这一切都与performance有关。我有两个主要lists of objects（此处，我将使用PEOPLE/PERSON作为替补）。首先，我需要filter one list First_Name property - 然后我需要创建two filtered lists from each master list based on shared date - 一个列表只有一个名称，另一个列表包含每个名称，但两个列表只包含匹配日期条目（一个列表中没有在另一个列表中不存在的日期）。我写了一个pseudo-code来简化下面核心问题的问题。请在阅读时了解生日不是最佳选择，因为每个人有多个日期条目。因此，请在阅读以下代码时假装每个人都有大约5,000个“生日”：

public class Person
{
    public string first_Name;
    public string last_Name;
    public DateTime birthday;
}
public class filter_People
{
    List<Person> Group_1 = new List<Person>();// filled from DB Table "1982 Graduates" Group_1 contains all names and all dates
    List<Person> Group_2 = new List<Person>();// filled from DB Table "1983 Graduates" Group_2 contains all names and all dates
    public void filter(List<Person> group_One, List<Person> group_Two)
    {
        Group_1 = group_One;
        Group_2 = group_Two;
        //create a list of distinct first names from Group_1
        List<string> distinct_Group_1_Name = Group_1.Select(p => p.first_Name).Distinct().ToList();

        //Compare each first name in Group_1 to EVERY first name in Group 2, using only records with matching birthdays
        Parallel.For(0, distinct_Group_1_Name.Count, dI => {
            //Step 1 - create a list of person out of group_1 that match the first name being iterated
            List<Person> first_Name_List_1 = Group_1.Where(m => m.first_Name == distinct_Group_1_Name[dI]).ToList();
            //first_Name_List_1 now contains a list of everyone named X (Tom). We need to find people from group 2 who match Tom's birthday - regardless of name

            //step 2 - find matching birthdays by JOINing the filtered name list against Group_2  
            DateTime[] merged_Dates = first_Name_List_1.Join(Group_2, d => d.birthday, b => b.birthday, (d, b) => b.birthday).ToArray();
            //Step 3 - create filtered lists where Filtered_Group_1 contains ONLY people named Tom, and Filtered_Group_2 contains people with ANY name sharing Tom's birthday.

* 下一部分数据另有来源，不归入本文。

/-- The checks of 12 R269 before the strand image. -/
def setterCheck1 (s : State) (i : Nat) (x : SetCtx) : Option (Nat × Nat) :=
  if !x.assigned then some (1, 0)
  else if x.tmo.toNat ≠ 0 ∧ (x.tmo.toNat < 10 ∨ 60000000 < x.tmo.toNat) then some (1, 1)
  else if (List.range 8).any (fun j =>
      let k := 8 * ctlOfCtx i + j
      k != i && (s.setter k).enable && (s.setter k).job == x.job) then some (1, 2)
  else if x.cnt && (s.slot (x.slotIx i)).refuses x.hall then some (1, 3)
  else none

/-- SJCTL.ENABLE set from 0 to 1 (12 R269). -/
def setterEnableOp (s : State) (i : Nat) : State :=
  let x := s.setter i
  if x.enable || ctlRetired s (ctlOfCtx i) then s
  else match setterCheck1 s i x with
    | some (c, d) => setterError s i c d 0 0 false
    | none =>
      let s := wakeExtent s (x.strandA.toNat % 2 ^ 48) 8
      match setterStrand s i x with
      | .error (c, d, a) => setterError s i c d 0 a false
      | .ok st =>
        if x.ngrp = 0 ∨ 4096 < x.ngrp then setterError s i 1 5 0 0 false
        else s.setSetter i { s.setter i with enable := true, st := .wait, strand := some st }

/-- G of a group descriptor. -/
def PGroup.g (p : PGroup) : Nat := 32 <<< fieldN ((p.w.getD 7 0).toNat) 48 2
/-- A word of a group descriptor. -/
def PGroup.wd (p : PGroup) (k : Nat) : Nat := (p.w.getD k 0).toNat
/-- COUNT. -/
def PGroup.count (p : PGroup) : Nat := fieldN (p.wd 7) 0 32
/-- CFMT. -/
def PGroup.cfmt (p : PGroup) : Nat := fieldN (p.wd 7) 44 4
/-- GSEL. -/
def PGroup.gsel (p : PGroup) : Nat := fieldN (p.wd 7) 48 2
/-- SRULE. -/
def PGroup.srule (p : PGroup) : Bool := (p.wd 7).testBit 50
/-- SCHED. -/
def PGroup.sched (p : PGroup) : Nat := fieldN (p.wd 7) 32 12
/-- GBF16. -/
def PGroup.gbf16 (p : PGroup) : Bool := (p.wd 1).testBit 48
/-- FRZ. -/
def PGroup.frz (p : PGroup) : Bool := (p.wd 4).testBit 48
/-- The address in word `k`. -/
def PGroup.addr (p : PGroup) (k : Nat) : Nat := p.wd k % 2 ^ 48
/-- Bits of a code of CFMT. -/
def cfmtBits (f : Nat) : Nat := if f = 6 then 1 else 2

/-- The descriptor that 128 bytes spell (12 R270). -/
def pgroupOf (bs : List Byte) : PGroup :=
  ⟨(List.range 8).map (fun k => BitVec.ofNat 64 (leNat ((bs.drop (8 * k)).take 8))),
    (List.range 6).map (fun k => BitVec.ofNat 32 (leNat ((bs.drop (0x40 + 4 * k)).take 4))), 0⟩

/-- The extents a group uses under a strand: place kind, address, length, alignment (12 R266, R270, R274). -/
def PGroup.extents (p : PGroup) (st : Strand) : List (Nat × Nat × Nat × Nat) :=
  let n := p.count
  let emit := p.cfmt != 0
  (if st.reads 8 || (st.writer 12).isSome || emit then [(0, p.addr 0, 4 * n, 128)] else []) ++
  (if st.reads 9 then [(1, p.addr 1, if p.gbf16 then 2 * n else 4 * n, if p.gbf16 then 64 else 128)] else []) ++
  (if st.reads 10 || (st.writer 13).isSome then [(0, p.addr 2, 4 * n, 128)] else []) ++
  (if st.reads 11 || (st.writer 14).isSome then [(0, p.addr 3, 4 * n, 128)] else []) ++
  (if p.frz then [(1, p.addr 4, n / 8, 4)] else []) ++
  (if emit then [(2, p.addr 5, cfmtBits p.cfmt * n / 8, 8), (2, p.addr 6, 2 * (n / p.g), 2)] else [])

/-- Whether two of some extents intersect. -/
def extentsMeet : List (Nat × Nat × Nat × Nat) → Bool
  | [] => false
  | e :: es => es.any (fun f => rangesMeet e.2.1 e.2.2.1 f.2.1 f.2.2.1) || extentsMeet es

/-- A schedule's breakpoints: STEP and VALUE (12 R272). -/
def schedPoints (bs : List Byte) : List (Nat × W32) :=
  (List.range (fieldN (leNat (bs.take 8)) 0 7)).map fun k =>
    let w := leNat ((bs.drop (0x10 + 8 * k)).take 8)
    (fieldN w 0 32, BitVec.ofNat 32 (fieldN w 32 32))
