-- ==== Sys2Proof/Machine/AdderOps.lean ====
section
/-! DEFINITION. The job-tagged adders (13): registers, bucket descriptors, contributions, sums, release, errors, and the ready
words. A context is numbered 8m + j, a bucket slot 64m + n, for module controller m. -/

namespace Sys2Proof.Machine

/-- AJCFG.JOB. -/
def AddCtx.job (x : AddCtx) : Nat := fieldN x.cfg.toNat 0 12
/-- AJCFG.VHOME. -/
def AddCtx.isHome (x : AddCtx) : Bool := x.cfg.getLsbD 12
/-- AJCFG.CRED. -/
def AddCtx.cred (x : AddCtx) : Nat := fieldN x.cfg.toNat 16 8
/-- AJCFG.OCRED. -/
def AddCtx.ocred (x : AddCtx) : Nat := fieldN x.cfg.toNat 24 8
/-- AJRING.RPOS. -/
def AddCtx.rpos (x : AddCtx) : Nat := fieldN x.ring.toNat 0 14
/-- AJRING.RLAST. -/
def AddCtx.rlast (x : AddCtx) : Nat := fieldN x.ring.toNat 14 14
/-- AJRING.NEXT. -/
def AddCtx.nextMod (x : AddCtx) : Nat := fieldN x.ring.toNat 28 18
/-- AJRING.PREV. -/
def AddCtx.prevMod (x : AddCtx) : Nat := fieldN x.ring.toNat 46 18
/-- AJBTAB.ADDR. -/
def AddCtx.table (x : AddCtx) : Nat := fieldN x.btab.toNat 0 48
/-- AJBTAB.NBL. -/
def AddCtx.nbl (x : AddCtx) : Nat := fieldN x.btab.toNat 48 12
/-- AJOWN.HALL. -/
def AddCtx.hall (x : AddCtx) : Byte := x.own.truncate 8
/-- The ring position after this one (13 R294). -/
def AddCtx.succPos (x : AddCtx) : Nat := (x.rpos + 1) % (x.rlast + 1)
/-- AJVCFG.RMASK. -/
def AddCtx.rmask (x : AddCtx) (r : Nat) : Bool := x.vcfg.getLsbD (26 + r)
/-- AJVCFG.PARENT: the port toward the parent home, or none for the root. -/
def AddCtx.parent (x : AddCtx) : Option Nat :=
  let p := fieldN x.vcfg.toNat 30 3
  if p = 0 ∨ p = 7 then none else some (p - 1)
/-- AJVCFG.CHILD of a port. -/
def AddCtx.child (x : AddCtx) (p : Nat) : Bool := decide (p < 6) && x.vcfg.getLsbD (33 + p)

/-- The signal number of an adder context. -/
def adderSrc (i : Nat) : Nat := 2304 + i

/-- s is below r modulo 256 (13 R304). -/
def seqBelow (s r : Nat) : Bool := let d := (r + 256 - s % 256) % 256; decide (1 ≤ d) && decide (d ≤ 127)

/-- The control-space address of an adder context's page (13 R297). -/
def adderPage (i : Nat) : Nat :=
  let m := i / 8
  0x30001000000 + 0x1000000 * (m / 6) + 0x600000 + 0x10000 * (m % 6) + 0x1000 * (i % 8)

/-- The enabled context of a unit that holds a job (13 R298, check 3: there is at most one). -/
def adderOf (s : State) (m job : Nat) : Option Nat :=
  ((List.range 8).map (8 * m + ·)).find? fun i => (s.adder i).enable && (s.adder i).job == job

/-- The verdict home of a job on this module (13 R298, check 7). -/
def verdictHome (s : State) (job : Nat) : Option Nat :=
  (List.range 192).find? fun i => (s.adder i).enable && (s.adder i).isHome && (s.adder i).job == job

/-- A bucket descriptor as memory holds it (13 R300): its address and its words. -/
structure BDesc where
  addr : Nat
  w0 : Nat
  w1 : Nat
  w2 : Nat
  w3 : Nat
  w4 : Nat
  deriving DecidableEq, Repr

/-- DST. -/
def BDesc.dst (d : BDesc) : Nat := fieldN d.w0 0 48
/-- RFMT: BF16. -/
def BDesc.rbf16 (d : BDesc) : Bool := d.w0.testBit 48
/-- DIST. -/
def BDesc.dist (d : BDesc) : Bool := d.w0.testBit 49
/-- SRC. -/
def BDesc.src (d : BDesc) : Nat := fieldN d.w1 0 48
/-- Tiles of the bucket. -/
def BDesc.ntile (d : BDesc) : Nat := fieldN d.w2 0 16 + 1
/-- OWNER. -/
def BDesc.owner (d : BDesc) : Nat := fieldN d.w2 16 14
/-- WIRE. -/
def BDesc.wire (d : BDesc) : Nat := fieldN d.w2 30 2
/-- MODE: tile mode. -/
def BDesc.tileMode (d : BDesc) : Bool := d.w2.testBit 32
/-- RM. -/
def BDesc.rm (d : BDesc) : Nat := fieldN d.w2 33 2
/-- E. -/
def BDesc.e (d : BDesc) : Int := (BitVec.ofNat 8 (fieldN d.w2 35 8)).toInt
/-- SLOT. -/
def BDesc.slot (d : BDesc) : Nat := fieldN d.w2 43 8
/-- CNT. -/
def BDesc.cnt (d : BDesc) : Bool := d.w2.testBit 51
/-- NRND. -/
def BDesc.nrnd (d : BDesc) : Nat := fieldN d.w4 0 8
/-- DPIPEN. -/
def BDesc.dpipen (d : BDesc) : Bool := d.w3.testBit 15
/-- The rounding mode of the bucket's sums (13 R300). -/
def BDesc.round (d : BDesc) : Rm := if d.rm = 1 then .rtz else .rne

/-- The stride of tile images in SRC (13 R301). -/
def wireStride (w : Nat) : Nat := if w = 0 then 4096 else if w = 1 then 2048 else 1056
/-- Bytes of a tile's payload on the wire (13 R301, R333). -/
def wireBytes (w : Nat) : Nat := if w = 0 then 4096 else if w = 1 then 2048 else 1040
/-- Bytes of a result tile (13 R301). -/
def BDesc.rsize (d : BDesc) : Nat := if d.rbf16 then 2048 else 4096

No duplicates, no missing dates.
            List<Person> Filtered_Group_1 = first_Name_List_1.Where(p => p.birthday.In(merged_Dates)).ToList();
            List<Person> Filtered_Group_2 = Group_2.Where(p => p.birthday.In(merged_Dates)).ToList();
            //Step 4 -- move on adn process the two filtered lists (outside scope of question)
            //each name in Group_1 will then be compared to EVERY name in Group_2 sharing the same birthday
            //compare_Groups(Filtered_Group_1,Filtered_Group_2)

        });
    }
}
public static class Extension
{
    public static bool In<T>(this T source, params T[] list)
    {
        return list.Contains(source);
    }
}

这里的想法是从数据库中取two different master name lists并创建日期匹配的子列表（一个只有一个名称，另一个有所有名称），允许one-to-many comparison基于具有匹配日期索引的相同长度的datasets。最初的想法是简单地从数据库加载列表，但列表很长并且加载所有名称数据并使用SELECT/WHERE/JOIN要快得多。我说“快得多”，但这是相对的。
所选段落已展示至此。